The funding from this project helped us to commission David Lough from Historyonics to spend a day with us in September to survey the collection and point out where our problem areas lie. We will be undertaking some preventive conservation over the course of Spring 2024 (just before the little critters wake up from their winter slumber) in public so do come and take a look at this work which usually happens behind the scenes.


How should we preserve modern farming heritage?
It was a pleasure earlier in December to join the Rural Museums Network for their webinar on the challenges of contemporary collecting for museums specialising in farming and agriculture. Like most museums we have no space for tractors or combine harvesters and even if we did, is that really the best place to preserve examples of mechanised, and increasingly robotic and automated farming machines?
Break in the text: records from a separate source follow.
-- ==== Sys2Proof/Laws/KeepsLoad.lean ====
section
/-! SUPPORT. What every operation keeps (`Keeps`), one lemma for each: resets, register writes, codex loads, the chain, the host bus and the frame boundary. -/

namespace Sys2Proof.Machine

theorem State.setReason_keeps {s0 : State} {s : State} {k : ℕ} {v : ℕ} (h1 : Keeps s0 s) : Keeps s0 (s.setReason k v) := by
  unfold State.setReason
  exact State.put_keeps h1

theorem State.classifySlots_keeps {s0 : State} {s : State} {l : List ℕ} (h1 : Keeps s0 s) : Keeps s0 (s.classifySlots l)
    := by
  unfold State.classifySlots
  refine Keeps.foldl ?_ ?_
  · intro x1 x2 x3
    extract_lets +onlyGivenNames x4
    clear_value x4
    extract_lets +onlyGivenNames x5
    have k5 : Keeps s0 x5 := State.setReason_keeps x3
    clear_value x5
    refine Keeps.ite ?_ ?_
    · exact k5
    · exact State.post_keeps k5
  · exact h1

theorem State.bootDone_keeps {s0 : State} {s : State} {state : ℕ} {units : ℕ} (h1 : Keeps s0 s) : Keeps s0 (s.bootDone
    state units) := by
  unfold State.bootDone
  extract_lets +onlyGivenNames x1
  have k1 : Keeps s0 x1 := State.put_keeps h1
  clear_value x1
  extract_lets +onlyGivenNames x2
  have k2 : Keeps s0 x2 := by
    unfold x2
    refine Keeps.ite ?_ ?_
    · exact State.put_keeps k1
    · exact k1
  clear_value x2
  extract_lets +onlyGivenNames x3
  have k3 : Keeps s0 x3 := State.post_keeps k2
  clear_value x3
  exact Keeps.same k3 rfl rfl rfl rfl

theorem State.bootEmpty_keeps {s0 : State} {s : State} (h1 : Keeps s0 s) : Keeps s0 s.bootEmpty := by
  unfold State.bootEmpty
  exact State.bootDone_keeps (State.post_keeps h1)

theorem State.bootSelect_keeps {s0 : State} {s : State} (h1 : Keeps s0 s) : Keeps s0 s.bootSelect := by
  unfold State.bootSelect
  extract_lets +onlyGivenNames x1
  have k1 : Keeps s0 x1 := by
    unfold x1
    exact Keeps.same h1 rfl rfl rfl rfl
  refine Keeps.ite ?_ ?_
  · exact State.put_keeps k1
  · extract_lets +onlyGivenNames x2
    have k2 : Keeps s0 x2 := State.classifySlots_keeps (State.put_keeps k1)
    clear_value x2
    clear_value x1
    split
    · extract_lets +onlyGivenNames x3
      have k3 : Keeps s0 x3 := State.put_keeps k2
      clear_value x3
      exact Keeps.same k3 rfl rfl rfl rfl
    · exact State.bootEmpty_keeps k2

theorem State.resetPages_keeps {s0 : State} {s : State} {ps : List ℕ} {keep : ℕ → Bool} (h1 : Keeps s0 s) : Keeps s0
    (s.resetPages ps keep) := by
  unfold State.resetPages
  exact Keeps.same h1 rfl rfl rfl rfl

theorem State.readIdentity_keeps {s0 : State} {s : State} {f : ℕ} (h1 : Keeps s0 s) : Keeps s0 (s.readIdentity f) := by
  unfold State.readIdentity
  extract_lets +onlyGivenNames x1
  have k1 : Keeps s0 x1 := State.put_keeps (State.put_keeps h1)
  clear_value x1
  refine Keeps.ite ?_ ?_
  · exact State.put_keeps k1
  · exact State.post_keeps (State.put_keeps k1)

theorem State.loadDrop_keeps {s0 : State} {s : State} (h1 : Keeps s0 s) : Keeps s0 s.loadDrop := by
  unfold State.loadDrop
  exact Keeps.same h1 rfl rfl rfl rfl

theorem State.plComplete_keeps {s0 : State} {s : State} (h1 : Keeps s0 s) : Keeps s0 s.plComplete := by
  unfold State.plComplete
  split
  · with_reducible apply plChange_keeps
    extract_lets +onlyGivenNames x1
    have k1 : Keeps s0 x1 := State.put_keeps h1
    clear_value x1
    exact Keeps.same k1 rfl rfl rfl rfl
  · exact h1

theorem State.tunnelDrop_keeps {s0 : State} {s : State} (h1 : Keeps s0 s) : Keeps s0 s.tunnelDrop := by
  unfold State.tunnelDrop
  refine Keeps.ite ?_ ?_
  · exact h1
  · exact State.setChain_keeps h1

theorem State.hqStop_keeps {s0 : State} {s : State} (h1 : Keeps s0 s) : Keeps s0 s.hqStop := by
  unfold State.hqStop
  refine Keeps.foldl ?_ ?_
  · intro x1 x2 x3
    exact State.edgeClear_keeps x3
  · exact Keeps.same h1 rfl rfl rfl rfl

theorem State.fabricClear_keeps {s0 : State} {s : State} {depthCode : ℕ} (h1 : Keeps s0 s) : Keeps s0 (s.fabricClear
    depthCode) := by
  unfold State.fabricClear
  extract_lets +onlyGivenNames x1
  clear_value x1
  extract_lets +onlyGivenNames x2
  have k2 : Keeps s0 x2 := by
    unfold x2
    exact Keeps.same h1 rfl rfl rfl rfl
  clear_value x2
  extract_lets +onlyGivenNames x3
  have k3 : Keeps s0 x3 := State.ringsReset_keeps (State.hoEnd_keeps k2)
  clear_value x3
  extract_lets +onlyGivenNames x4
  have k4 : Keeps s0 x4 := by
    unfold x4
    with_reducible apply State.showTests_keeps
    exact Keeps.same k3 rfl rfl rfl rfl
  clear_value x4
  extract_lets +onlyGivenNames x5
  have k5 : Keeps s0 x5 := State.resetPages_keeps k4
  clear_value x5
  extract_lets +onlyGivenNames x6
  have k6 : Keeps s0 x6 := State.stateRamClear_keeps k5
  clear_value x6
  extract_lets +onlyGivenNames x7
  have k7 : Keeps s0 x7 := by
    unfold x7
    exact Keeps.same k6 rfl rfl rfl rfl
  clear_value x7
  extract_lets +onlyGivenNames x8
  have k8 : Keeps s0 x8 := State.showAux_keeps (State.scrubRestart_keeps (State.loadDrop_keeps k7))
  clear_value x8
  extract_lets +onlyGivenNames x9
  have k9 : Keeps s0 x9 := by
    unfold x9
    refine Keeps.ite ?_ ?_
    · exact State.put_keeps k8
    · exact k8
  clear_value x9
  extract_lets +onlyGivenNames x10
  have k10 : Keeps s0 x10 := State.setLevel_keeps k9
  clear_value x10
  extract_lets +onlyGivenNames x11
  have k11 : Keeps s0 x11 := State.put_keeps (State.put_keeps k10)
  clear_value x11
  exact State.put_keeps (State.tunnelDrop_keeps (State.hqStop_keeps k11))

theorem State.riseToTop_keeps {s0 : State} {s : State} (h1 : Keeps s0 s) : Keeps s0 s.riseToTop := by
  unfold State.riseToTop
  extract_lets +onlyGivenNames x1
  have k1 : Keeps s0 x1 := State.put_keeps h1
  clear_value x1
  extract_lets +onlyGivenNames x2
  have k2 : Keeps s0 x2 := State.setLevel_keeps k1
  clear_value x2
  extract_lets +onlyGivenNames x3
  have k3 : Keeps s0 x3 := State.put_keeps (State.put_keeps k2)
  clear_value x3
  refine Keeps.ite ?_ ?_
  · exact Keeps.same k3 rfl rfl rfl rfl
  · exact State.setLevel_keeps (State.put_keeps (State.put_keeps k1))

theorem State.warmClear_keeps {s0 : State} {s : State} (h1 : Keeps s0 s) : Keeps s0 s.warmClear := by
  unfold State.warmClear
  extract_lets +onlyGivenNames x1
  have k1 : Keeps s0 x1 := State.linkQuiet_keeps (State.linkQuiet_keeps (State.jackSleep_keeps h1))
  clear_value x1
  extract_lets +onlyGivenNames x2
  have k2 : Keeps s0 x2 := State.resetPages_keeps k1
  clear_value x2
  extract_lets +onlyGivenNames x3
  clear_value x3
  extract_lets +onlyGivenNames x4
  have k4 : Keeps s0 x4 := by
    unfold x4
    exact Keeps.same k2 rfl rfl rfl rfl
  clear_value x4
  extract_lets +onlyGivenNames x5
  have k5 : Keeps s0 x5 := by
    unfold x5
    refine Keeps.ite ?_ ?_
    · exact k4
    · exact State.put_keeps (State.put_keeps k4)
  clear_value x5
  extract_lets +onlyGivenNames x6
  have k6 : Keeps s0 x6 := by
    unfold x6
    refine Keeps.ite ?_ ?_
    · exact k5
    · exact State.domcFree_keeps k5
  clear_value x6
  extract_lets +onlyGivenNames x7
  have k7 : Keeps s0 x7 := State.put_keeps (State.put_keeps (State.put_keeps k6))
  clear_value x7
  exact State.riseToTop_keeps (State.put_keeps k7)

theorem State.resetApply_keeps {s0 : State} {s : State} (h1 : Keeps s0 s) : Keeps s0 s.resetApply := by
  unfold State.resetApply
  split
  · extract_lets +onlyGivenNames x1
    have k1 : Keeps s0 x1 := State.coldClear_keeps h1
    clear_value x1
    exact Keeps.same k1 rfl rfl rfl rfl
  · extract_lets +onlyGivenNames x2
    have k2 : Keeps s0 x2 := State.warmClear_keeps (State.fabricClear_keeps (State.plComplete_keeps h1))
    clear_value x2
    exact Keeps.same k2 rfl rfl rfl rfl
  · extract_lets +onlyGivenNames x3
    have k3 : Keeps s0 x3 := State.fabricClear_keeps (State.plComplete_keeps h1)
    clear_value x3
    exact Keeps.same k3 rfl rfl rfl rfl
  · exact h1

theorem State.loadTrims_keeps {s0 : State} {s : State} {bad : Bool} (h1 : Keeps s0 s) : Keeps s0 (s.loadTrims bad) := by
  unfold State.loadTrims
  refine Keeps.foldl ?_ ?_
  · intro x1 x2 x3
    extract_lets +onlyGivenNames x4
    clear_value x4
    exact State.put_keeps (State.put_keeps x3)
  · exact h1

theorem State.readStrap_keeps {s0 : State} {s : State} {p : PowerInputs} (h1 : Keeps s0 s) : Keeps s0 (s.readStrap p) := by
  unfold State.readStrap
  extract_lets +onlyGivenNames x1
  have k1 : Keeps s0 x1 := State.put_keeps (State.put_keeps h1)
  clear_value x1
  refine Keeps.ite ?_ ?_
  · exact State.post_keeps (State.put_keeps k1)
  · exact k1

theorem State.coldStart_keeps {s0 : State} {s : State} {p : PowerInputs} {cause : ℕ} (h1 : Keeps s0 s) : Keeps s0
    (s.coldStart p cause) := by
  unfold State.coldStart
  extract_lets +onlyGivenNames x1
  have k1 : Keeps s0 x1 := State.coldClear_keeps h1
  clear_value x1
  extract_lets +onlyGivenNames x2
  have k2 : Keeps s0 x2 := by
    unfold x2
    exact Keeps.same k1 rfl rfl rfl rfl
  clear_value x2
  extract_lets +onlyGivenNames x3
  have k3 : Keeps s0 x3 := State.readStrap_keeps (State.put_keeps k2)
  clear_value x3
  extract_lets +onlyGivenNames x4
  have k4 : Keeps s0 x4 := by
    unfold x4
    refine Keeps.ite ?_ ?_
    · exact k3
    · exact State.put_keeps (State.put_keeps k3)
  clear_value x4
  extract_lets +onlyGivenNames x5
  have k5 : Keeps s0 x5 := by
    unfold x5
    refine Keeps.ite ?_ ?_
    · exact k4
    · exact pwrXoFail_keeps k4
  clear_value x5
  extract_lets +onlyGivenNames x6
  have k6 : Keeps s0 x6 := State.readIdentity_keeps k5
  clear_value x6
  extract_lets +onlyGivenNames x7
  have k7 : Keeps s0 x7 := State.coldRelease7_keeps (State.banksCold_keeps (State.timeRecover_keeps (State.loadTrims_keeps (State.sysRecover_keeps k6))))
  clear_value x7
  extract_lets +onlyGivenNames x8
  have k8 : Keeps s0 x8 := State.linksWake_keeps (State.setLevel_keeps k7)
  clear_value x8
  extract_lets +onlyGivenNames x9
  have k9 : Keeps s0 x9 := by
    unfold x9
    refine Keeps.ite ?_ ?_
    · exact State.domcSlew_keeps k8
    · exact k8
  clear_value x9
  extract_lets +onlyGivenNames x10
  have k10 : Keeps s0 x10 := State.post_keeps k9
  clear_value x10
  extract_lets +onlyGivenNames x11
  have k11 : Keeps s0 x11 := State.put_keeps (State.put_keeps k10)
  clear_value x11
  exact State.bootSelect_keeps k11

theorem State.reportReset_keeps {s0 : State} {s : State} {depth : ℕ} (h1 : Keeps s0 s) : Keeps s0 (s.reportReset depth)
    := by
  unfold State.reportReset
  refine Keeps.ite ?_ ?_
  · exact h1
  · exact State.setChain_keeps h1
There was a brilliant discussion at the webinar which shared a consensus that perhaps museums were not the best place to take this on and perhaps we have a more important role to preserve farm machinery, farmers and their experiences in a more documentary way, such as via photography, field notes and film. These were, after all, the original methods used by early folk history museums. These are the techniques we will adopt to take a snapshot of Cornish farming today, in all of its diversity, focusing as much as possible on capturing the lives and trevails of the people who sow, plant, pick and harvest, especially those usually invisible in our stories: women, seasonable labourers including migrant workers, young farmers, hidden processors of dairy such as clotted cream and cheese makers and makers of dairy-free produce such as oat milk.
Cultivating a network of farmer-curators
One of the first things I wanted to ensure is that we were not the only decision-makers of what we should collect, preserve and document. Largely thanks to the power of word of mouth in our local community, I got speaking with Peter Ferris, a retired farmer and President of Helston Old Cornwall Society. Peter kindly put me in touch with an active local farmer, Martin Wallis of Penventon Farm near Helston, and with whom I had the pleasure of speaking about the realities of running a profitable family farm near Helston. Through other farming networks, farmers such as Stephen Ellis came in to donate his grandfathers old encyclopaedias (mentioned above).
If you are a farmer with an interest in research and farming history do get in touch on the email address below or phone the museum.

A tribute to Brindley Hosken
Brindley Hosken of Withan Farm on the Lizard came in on a number of occasions to discuss how best we could document farming today and in the recent past. Brindley had written two books based on his experience of farming in Cornwall over the last 50 years, Cows and Catastrophies, and Up Long Meadow which we try and stock in our shop but which keeps selling out! With great sadness and suddenness, Brindley passed away on 10 October 2023 of a massive heart attack at his farm. His funeral took place at the Central Methodist Church in Helston on 25 October.
We were privileged, as a museum, to benefit from his knowledge and warmth and look forward to ensuring his legacy to Cornish farming heritage continues.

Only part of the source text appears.